**ASSIGNMENT**
Scan the lines below for "format" and copy the matches.
(INPUT FOR THIS TASK Opens)
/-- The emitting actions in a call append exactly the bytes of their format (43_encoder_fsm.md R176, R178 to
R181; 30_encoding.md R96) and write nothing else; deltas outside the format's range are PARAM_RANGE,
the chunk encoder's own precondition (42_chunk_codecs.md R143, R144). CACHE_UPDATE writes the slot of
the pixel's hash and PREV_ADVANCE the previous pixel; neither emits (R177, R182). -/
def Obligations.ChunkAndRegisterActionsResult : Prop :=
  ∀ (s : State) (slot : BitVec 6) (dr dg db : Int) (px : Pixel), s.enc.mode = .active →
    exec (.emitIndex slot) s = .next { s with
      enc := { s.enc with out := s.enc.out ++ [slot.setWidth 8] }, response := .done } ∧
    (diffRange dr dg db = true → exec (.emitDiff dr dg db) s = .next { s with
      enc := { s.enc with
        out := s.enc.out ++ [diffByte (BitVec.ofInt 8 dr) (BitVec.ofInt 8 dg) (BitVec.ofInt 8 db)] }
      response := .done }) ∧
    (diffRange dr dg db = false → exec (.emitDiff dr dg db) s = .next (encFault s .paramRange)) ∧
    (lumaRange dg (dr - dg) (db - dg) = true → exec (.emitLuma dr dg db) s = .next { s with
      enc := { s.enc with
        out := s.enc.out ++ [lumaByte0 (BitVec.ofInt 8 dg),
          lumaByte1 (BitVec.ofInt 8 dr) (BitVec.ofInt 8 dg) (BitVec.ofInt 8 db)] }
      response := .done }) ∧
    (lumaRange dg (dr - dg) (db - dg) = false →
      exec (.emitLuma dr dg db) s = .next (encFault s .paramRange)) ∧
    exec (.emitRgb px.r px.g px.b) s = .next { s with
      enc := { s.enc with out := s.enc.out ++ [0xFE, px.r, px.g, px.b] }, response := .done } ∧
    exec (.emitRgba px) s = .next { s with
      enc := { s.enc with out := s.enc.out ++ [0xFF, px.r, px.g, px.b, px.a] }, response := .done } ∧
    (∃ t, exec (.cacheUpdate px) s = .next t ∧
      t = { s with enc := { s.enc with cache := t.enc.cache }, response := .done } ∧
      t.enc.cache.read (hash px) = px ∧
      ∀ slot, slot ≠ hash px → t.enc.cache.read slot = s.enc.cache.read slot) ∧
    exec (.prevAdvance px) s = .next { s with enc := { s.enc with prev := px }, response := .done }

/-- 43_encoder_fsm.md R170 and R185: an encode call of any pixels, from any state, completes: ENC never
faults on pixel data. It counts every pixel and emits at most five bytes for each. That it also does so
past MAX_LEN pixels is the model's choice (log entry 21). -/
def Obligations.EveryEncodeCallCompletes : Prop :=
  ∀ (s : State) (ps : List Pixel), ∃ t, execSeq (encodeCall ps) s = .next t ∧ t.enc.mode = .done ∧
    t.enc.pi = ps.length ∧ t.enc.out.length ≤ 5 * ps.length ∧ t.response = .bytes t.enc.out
(INPUT FOR THIS TASK Closes)
**SOLVED EXERCISE**
/-- The emitting actions in a call append exactly the bytes of their format (43_encoder_fsm.md R176, R178 to
R181; 30_encoding.md R96) and write nothing else; deltas outside the format's range are PARAM_RANGE,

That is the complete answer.